● **EXERCISE GOAL**: Beneath this line is the data. Output exactly the lines from the line with "(clamp k3)) (clamp" to the line with "def Obligations.BaseAndRoundBoxesAreStoredToBoxA : Prop", both ends included, and nothing more.

● **INPUT FOR THIS TASK**:

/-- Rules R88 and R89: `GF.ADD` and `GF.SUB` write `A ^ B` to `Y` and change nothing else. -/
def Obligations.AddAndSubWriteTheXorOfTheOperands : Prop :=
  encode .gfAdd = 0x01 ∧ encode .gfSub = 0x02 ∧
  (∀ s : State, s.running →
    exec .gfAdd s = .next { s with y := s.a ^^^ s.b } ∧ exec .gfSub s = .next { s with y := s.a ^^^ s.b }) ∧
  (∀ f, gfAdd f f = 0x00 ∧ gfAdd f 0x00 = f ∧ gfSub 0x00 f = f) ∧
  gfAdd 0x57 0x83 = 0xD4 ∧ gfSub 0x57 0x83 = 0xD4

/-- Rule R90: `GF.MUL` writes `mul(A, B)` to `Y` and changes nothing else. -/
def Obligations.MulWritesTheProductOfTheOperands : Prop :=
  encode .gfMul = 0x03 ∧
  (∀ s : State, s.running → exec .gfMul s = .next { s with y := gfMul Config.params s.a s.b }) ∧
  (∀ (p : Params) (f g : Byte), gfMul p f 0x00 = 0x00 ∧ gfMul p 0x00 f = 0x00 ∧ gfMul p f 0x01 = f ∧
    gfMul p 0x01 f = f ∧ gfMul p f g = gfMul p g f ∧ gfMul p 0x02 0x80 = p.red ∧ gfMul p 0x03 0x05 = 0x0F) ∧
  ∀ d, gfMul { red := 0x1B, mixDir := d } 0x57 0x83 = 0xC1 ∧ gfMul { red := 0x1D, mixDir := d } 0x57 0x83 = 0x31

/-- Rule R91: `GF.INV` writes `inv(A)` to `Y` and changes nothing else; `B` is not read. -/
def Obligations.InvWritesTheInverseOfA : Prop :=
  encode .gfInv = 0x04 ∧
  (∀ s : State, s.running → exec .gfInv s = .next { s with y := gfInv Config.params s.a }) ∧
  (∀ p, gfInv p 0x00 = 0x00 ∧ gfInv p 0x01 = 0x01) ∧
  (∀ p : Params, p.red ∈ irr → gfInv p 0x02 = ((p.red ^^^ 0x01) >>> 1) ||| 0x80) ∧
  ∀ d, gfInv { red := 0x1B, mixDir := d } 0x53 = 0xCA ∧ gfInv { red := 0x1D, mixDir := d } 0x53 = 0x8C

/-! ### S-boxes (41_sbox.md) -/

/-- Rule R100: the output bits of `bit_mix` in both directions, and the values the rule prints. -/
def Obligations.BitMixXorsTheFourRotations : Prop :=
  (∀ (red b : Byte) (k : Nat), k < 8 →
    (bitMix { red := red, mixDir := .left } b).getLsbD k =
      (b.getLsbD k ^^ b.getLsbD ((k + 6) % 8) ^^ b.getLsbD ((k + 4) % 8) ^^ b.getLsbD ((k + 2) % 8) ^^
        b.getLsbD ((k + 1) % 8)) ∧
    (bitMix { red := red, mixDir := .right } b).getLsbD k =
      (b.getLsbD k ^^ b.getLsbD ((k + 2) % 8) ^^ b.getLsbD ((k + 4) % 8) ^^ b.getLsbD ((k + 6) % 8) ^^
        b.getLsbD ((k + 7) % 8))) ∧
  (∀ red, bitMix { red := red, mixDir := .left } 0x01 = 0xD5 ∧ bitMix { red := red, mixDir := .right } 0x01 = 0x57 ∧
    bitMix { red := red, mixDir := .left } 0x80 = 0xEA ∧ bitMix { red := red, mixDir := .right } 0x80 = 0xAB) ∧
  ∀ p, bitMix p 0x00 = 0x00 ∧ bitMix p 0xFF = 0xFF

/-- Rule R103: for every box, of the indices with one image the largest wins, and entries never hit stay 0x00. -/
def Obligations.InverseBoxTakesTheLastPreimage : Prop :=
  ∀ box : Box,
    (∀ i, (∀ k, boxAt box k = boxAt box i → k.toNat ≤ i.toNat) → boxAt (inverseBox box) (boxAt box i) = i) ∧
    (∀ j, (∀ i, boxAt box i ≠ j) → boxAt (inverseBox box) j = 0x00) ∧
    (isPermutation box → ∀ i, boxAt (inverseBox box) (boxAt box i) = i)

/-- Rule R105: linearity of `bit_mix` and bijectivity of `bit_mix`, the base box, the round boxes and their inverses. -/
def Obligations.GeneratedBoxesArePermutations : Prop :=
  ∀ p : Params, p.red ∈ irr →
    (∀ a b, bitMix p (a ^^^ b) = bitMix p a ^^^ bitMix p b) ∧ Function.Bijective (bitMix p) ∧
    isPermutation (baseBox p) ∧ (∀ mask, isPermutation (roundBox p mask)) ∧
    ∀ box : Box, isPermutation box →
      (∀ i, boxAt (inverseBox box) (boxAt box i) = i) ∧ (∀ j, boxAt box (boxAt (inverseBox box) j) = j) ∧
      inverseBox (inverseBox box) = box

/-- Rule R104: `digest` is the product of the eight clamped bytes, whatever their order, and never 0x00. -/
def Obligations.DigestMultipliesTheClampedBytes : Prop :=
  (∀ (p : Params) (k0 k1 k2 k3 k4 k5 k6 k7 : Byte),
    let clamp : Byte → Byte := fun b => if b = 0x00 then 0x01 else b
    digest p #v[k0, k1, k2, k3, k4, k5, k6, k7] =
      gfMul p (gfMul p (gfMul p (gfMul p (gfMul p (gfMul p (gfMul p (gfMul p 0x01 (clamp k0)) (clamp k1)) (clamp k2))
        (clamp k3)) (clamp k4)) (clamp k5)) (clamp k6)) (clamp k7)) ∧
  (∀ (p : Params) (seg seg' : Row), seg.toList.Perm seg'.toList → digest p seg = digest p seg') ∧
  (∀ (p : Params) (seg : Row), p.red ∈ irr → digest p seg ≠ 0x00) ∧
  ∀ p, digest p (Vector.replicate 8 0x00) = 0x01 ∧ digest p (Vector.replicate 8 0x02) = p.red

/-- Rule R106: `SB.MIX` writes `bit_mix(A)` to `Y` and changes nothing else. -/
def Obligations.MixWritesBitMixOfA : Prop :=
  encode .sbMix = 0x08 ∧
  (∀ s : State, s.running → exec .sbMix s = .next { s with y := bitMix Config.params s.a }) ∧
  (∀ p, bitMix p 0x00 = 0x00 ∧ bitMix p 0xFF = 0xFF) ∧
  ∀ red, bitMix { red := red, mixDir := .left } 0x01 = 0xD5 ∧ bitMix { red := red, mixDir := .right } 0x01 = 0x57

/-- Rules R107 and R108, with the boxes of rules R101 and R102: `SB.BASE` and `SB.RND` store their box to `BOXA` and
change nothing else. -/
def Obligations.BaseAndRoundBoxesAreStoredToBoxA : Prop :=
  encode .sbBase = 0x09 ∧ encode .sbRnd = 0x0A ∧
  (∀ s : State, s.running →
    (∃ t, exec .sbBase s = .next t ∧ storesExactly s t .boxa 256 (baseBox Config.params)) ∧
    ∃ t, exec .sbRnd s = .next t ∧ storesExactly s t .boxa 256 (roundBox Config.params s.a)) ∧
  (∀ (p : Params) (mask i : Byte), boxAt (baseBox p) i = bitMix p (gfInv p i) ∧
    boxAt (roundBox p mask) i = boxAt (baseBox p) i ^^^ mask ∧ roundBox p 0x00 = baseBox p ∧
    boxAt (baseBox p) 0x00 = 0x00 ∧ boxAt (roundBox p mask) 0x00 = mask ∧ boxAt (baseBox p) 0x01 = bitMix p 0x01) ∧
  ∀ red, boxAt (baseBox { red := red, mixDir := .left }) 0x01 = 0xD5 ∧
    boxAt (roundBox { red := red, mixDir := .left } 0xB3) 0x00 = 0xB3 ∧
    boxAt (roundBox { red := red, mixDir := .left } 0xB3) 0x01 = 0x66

● **EXERCISE ANSWER**:
        (clamp k3)) (clamp k4)) (clamp k5)) (clamp k6)) (clamp k7)) ∧
  (∀ (p : Params) (seg seg' : Row), seg.toList.Perm seg'.toList → digest p seg = digest p seg') ∧
  (∀ (p : Params) (seg : Row), p.red ∈ irr → digest p seg ≠ 0x00) ∧
  ∀ p, digest p (Vector.replicate 8 0x00) = 0x01 ∧ digest p (Vector.replicate 8 0x02) = p.red

/-- Rule R106: `SB.MIX` writes `bit_mix(A)` to `Y` and changes nothing else. -/
def Obligations.MixWritesBitMixOfA : Prop :=
  encode .sbMix = 0x08 ∧
  (∀ s : State, s.running → exec .sbMix s = .next { s with y := bitMix Config.params s.a }) ∧
  (∀ p, bitMix p 0x00 = 0x00 ∧ bitMix p 0xFF = 0xFF) ∧
  ∀ red, bitMix { red := red, mixDir := .left } 0x01 = 0xD5 ∧ bitMix { red := red, mixDir := .right } 0x01 = 0x57

/-- Rules R107 and R108, with the boxes of rules R101 and R102: `SB.BASE` and `SB.RND` store their box to `BOXA` and
change nothing else. -/
def Obligations.BaseAndRoundBoxesAreStoredToBoxA : Prop :=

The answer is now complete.